▶ _Task to carry out_: Count, in the listing that follows, every line containing the word "namespace". Give the number by itself.

▶ _Data supplied_:

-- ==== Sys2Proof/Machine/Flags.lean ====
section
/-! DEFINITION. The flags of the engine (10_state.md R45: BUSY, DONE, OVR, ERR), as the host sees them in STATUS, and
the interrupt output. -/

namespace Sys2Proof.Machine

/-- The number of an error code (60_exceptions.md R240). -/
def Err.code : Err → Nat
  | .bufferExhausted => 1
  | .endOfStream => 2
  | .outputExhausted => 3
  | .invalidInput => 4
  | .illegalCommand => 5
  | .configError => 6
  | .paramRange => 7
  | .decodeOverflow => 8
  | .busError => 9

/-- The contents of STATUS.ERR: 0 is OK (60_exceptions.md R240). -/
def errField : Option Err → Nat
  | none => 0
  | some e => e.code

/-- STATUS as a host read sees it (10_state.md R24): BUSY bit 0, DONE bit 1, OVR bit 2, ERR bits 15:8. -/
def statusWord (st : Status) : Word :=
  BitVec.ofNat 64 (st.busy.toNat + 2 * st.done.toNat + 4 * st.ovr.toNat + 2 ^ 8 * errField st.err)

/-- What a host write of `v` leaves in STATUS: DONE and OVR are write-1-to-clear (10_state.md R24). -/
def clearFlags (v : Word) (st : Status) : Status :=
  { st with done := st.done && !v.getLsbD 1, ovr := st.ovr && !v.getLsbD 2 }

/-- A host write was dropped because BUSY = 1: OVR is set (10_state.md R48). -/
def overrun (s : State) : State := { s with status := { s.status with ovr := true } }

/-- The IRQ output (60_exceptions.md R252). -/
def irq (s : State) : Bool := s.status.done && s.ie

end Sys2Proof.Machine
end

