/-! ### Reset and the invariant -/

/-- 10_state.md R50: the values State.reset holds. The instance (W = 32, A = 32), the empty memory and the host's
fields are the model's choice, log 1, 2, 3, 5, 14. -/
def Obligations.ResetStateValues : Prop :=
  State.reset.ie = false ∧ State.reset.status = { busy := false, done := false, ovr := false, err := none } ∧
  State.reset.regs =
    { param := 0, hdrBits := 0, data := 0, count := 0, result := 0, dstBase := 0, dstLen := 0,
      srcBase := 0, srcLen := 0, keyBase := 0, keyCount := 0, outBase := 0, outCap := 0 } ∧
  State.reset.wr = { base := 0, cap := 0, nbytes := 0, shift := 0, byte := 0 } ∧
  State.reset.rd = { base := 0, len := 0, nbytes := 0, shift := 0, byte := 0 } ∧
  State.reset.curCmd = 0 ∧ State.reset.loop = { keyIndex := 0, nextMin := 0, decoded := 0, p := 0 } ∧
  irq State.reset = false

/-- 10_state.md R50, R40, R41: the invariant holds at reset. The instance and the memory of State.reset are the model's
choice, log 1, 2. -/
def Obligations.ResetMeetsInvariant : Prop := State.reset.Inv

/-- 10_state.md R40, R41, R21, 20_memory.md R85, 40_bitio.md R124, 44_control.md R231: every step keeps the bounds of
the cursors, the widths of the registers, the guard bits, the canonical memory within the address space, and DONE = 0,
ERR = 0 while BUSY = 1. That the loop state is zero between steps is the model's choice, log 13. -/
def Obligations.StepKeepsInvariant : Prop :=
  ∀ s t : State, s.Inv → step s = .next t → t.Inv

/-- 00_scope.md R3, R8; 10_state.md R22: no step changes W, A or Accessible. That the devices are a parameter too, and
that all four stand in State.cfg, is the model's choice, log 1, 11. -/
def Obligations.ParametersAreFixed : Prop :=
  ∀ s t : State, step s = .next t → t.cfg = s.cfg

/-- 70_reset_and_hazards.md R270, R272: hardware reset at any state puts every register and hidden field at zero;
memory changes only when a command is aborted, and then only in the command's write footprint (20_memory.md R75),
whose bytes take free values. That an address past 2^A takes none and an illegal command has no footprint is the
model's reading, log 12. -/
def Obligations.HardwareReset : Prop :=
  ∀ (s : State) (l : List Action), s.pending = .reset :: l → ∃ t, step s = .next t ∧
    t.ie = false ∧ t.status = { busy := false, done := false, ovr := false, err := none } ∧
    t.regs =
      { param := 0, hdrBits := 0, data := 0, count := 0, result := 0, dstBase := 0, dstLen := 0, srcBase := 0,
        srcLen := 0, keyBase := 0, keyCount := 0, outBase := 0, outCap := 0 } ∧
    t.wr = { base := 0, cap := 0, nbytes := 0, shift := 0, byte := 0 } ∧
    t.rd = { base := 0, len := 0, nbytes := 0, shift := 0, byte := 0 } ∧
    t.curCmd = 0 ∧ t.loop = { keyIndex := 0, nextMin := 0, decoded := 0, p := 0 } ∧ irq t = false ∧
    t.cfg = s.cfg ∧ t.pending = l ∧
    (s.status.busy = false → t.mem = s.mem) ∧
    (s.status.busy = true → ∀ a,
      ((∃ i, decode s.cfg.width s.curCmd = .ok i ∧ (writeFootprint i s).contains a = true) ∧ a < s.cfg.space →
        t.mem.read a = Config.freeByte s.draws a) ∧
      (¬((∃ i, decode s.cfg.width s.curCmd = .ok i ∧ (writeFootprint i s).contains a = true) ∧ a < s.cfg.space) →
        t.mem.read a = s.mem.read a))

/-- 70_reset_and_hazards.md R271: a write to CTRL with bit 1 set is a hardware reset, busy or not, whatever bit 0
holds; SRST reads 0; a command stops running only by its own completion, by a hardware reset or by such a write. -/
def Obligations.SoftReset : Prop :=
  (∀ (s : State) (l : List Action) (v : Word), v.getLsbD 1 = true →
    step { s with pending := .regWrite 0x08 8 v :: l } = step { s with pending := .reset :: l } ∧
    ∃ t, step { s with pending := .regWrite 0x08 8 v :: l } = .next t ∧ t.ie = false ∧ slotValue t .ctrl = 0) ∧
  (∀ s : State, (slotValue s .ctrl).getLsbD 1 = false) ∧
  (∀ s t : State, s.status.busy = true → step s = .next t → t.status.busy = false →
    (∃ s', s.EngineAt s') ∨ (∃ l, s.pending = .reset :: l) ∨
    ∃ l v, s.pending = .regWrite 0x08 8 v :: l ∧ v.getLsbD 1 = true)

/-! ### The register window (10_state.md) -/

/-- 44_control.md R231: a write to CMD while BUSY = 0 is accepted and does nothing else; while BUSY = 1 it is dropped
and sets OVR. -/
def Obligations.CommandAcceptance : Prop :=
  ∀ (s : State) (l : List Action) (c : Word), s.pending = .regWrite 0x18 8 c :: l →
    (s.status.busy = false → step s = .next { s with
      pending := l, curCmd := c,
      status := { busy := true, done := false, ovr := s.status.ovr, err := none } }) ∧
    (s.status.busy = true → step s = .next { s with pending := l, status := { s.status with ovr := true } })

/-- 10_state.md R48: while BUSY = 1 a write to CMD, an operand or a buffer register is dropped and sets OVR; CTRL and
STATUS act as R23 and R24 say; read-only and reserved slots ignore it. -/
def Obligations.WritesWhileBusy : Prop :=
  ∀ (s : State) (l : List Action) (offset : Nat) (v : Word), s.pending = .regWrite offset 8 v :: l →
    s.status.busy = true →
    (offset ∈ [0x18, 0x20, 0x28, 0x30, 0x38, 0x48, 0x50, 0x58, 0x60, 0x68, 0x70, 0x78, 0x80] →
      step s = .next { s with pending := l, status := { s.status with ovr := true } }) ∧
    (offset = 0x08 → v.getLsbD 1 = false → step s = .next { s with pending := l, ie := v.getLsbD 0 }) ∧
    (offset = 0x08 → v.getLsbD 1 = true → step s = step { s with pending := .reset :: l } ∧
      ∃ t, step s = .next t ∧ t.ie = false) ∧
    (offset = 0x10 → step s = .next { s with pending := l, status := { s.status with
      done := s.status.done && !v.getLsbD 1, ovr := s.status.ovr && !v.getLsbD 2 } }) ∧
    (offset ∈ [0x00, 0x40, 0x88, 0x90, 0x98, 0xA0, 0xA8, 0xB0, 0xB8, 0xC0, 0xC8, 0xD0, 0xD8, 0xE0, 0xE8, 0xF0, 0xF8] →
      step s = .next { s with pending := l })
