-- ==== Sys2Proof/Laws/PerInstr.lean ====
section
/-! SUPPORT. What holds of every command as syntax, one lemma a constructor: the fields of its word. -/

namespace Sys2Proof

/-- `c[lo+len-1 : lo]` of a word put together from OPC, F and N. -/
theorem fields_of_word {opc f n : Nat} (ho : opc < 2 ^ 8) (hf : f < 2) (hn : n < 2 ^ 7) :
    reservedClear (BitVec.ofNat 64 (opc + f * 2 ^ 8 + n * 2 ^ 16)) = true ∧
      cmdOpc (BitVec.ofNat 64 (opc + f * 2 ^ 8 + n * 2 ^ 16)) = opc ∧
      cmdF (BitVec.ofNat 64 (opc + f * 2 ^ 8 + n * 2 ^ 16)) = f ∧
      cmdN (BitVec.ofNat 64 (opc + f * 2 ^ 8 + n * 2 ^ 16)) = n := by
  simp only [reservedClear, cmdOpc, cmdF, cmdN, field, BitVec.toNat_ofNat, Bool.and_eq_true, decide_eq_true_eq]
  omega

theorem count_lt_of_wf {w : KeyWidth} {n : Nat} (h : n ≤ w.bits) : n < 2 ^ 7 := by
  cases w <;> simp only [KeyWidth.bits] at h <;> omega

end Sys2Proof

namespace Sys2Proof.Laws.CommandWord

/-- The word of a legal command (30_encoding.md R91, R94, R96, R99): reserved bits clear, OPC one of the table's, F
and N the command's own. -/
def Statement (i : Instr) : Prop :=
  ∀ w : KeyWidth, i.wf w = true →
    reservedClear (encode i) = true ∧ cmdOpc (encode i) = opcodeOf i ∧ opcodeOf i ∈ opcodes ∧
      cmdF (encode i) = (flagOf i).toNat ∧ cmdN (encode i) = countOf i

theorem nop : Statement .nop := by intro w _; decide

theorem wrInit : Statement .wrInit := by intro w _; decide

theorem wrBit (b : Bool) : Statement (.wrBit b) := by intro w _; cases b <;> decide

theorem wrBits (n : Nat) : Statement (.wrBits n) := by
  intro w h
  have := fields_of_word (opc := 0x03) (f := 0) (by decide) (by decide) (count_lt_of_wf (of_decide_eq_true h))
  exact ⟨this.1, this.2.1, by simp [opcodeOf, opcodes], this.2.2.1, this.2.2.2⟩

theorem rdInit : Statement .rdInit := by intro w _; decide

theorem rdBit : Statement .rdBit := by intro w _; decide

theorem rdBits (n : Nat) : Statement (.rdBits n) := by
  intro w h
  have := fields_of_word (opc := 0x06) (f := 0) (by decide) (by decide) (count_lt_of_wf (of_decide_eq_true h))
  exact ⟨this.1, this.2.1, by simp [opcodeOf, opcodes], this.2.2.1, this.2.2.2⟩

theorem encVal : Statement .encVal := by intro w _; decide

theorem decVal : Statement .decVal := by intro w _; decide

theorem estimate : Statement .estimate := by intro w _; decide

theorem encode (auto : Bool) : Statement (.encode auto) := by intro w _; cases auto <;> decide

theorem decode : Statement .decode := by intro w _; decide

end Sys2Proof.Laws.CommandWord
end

▶ _Answer space_: 3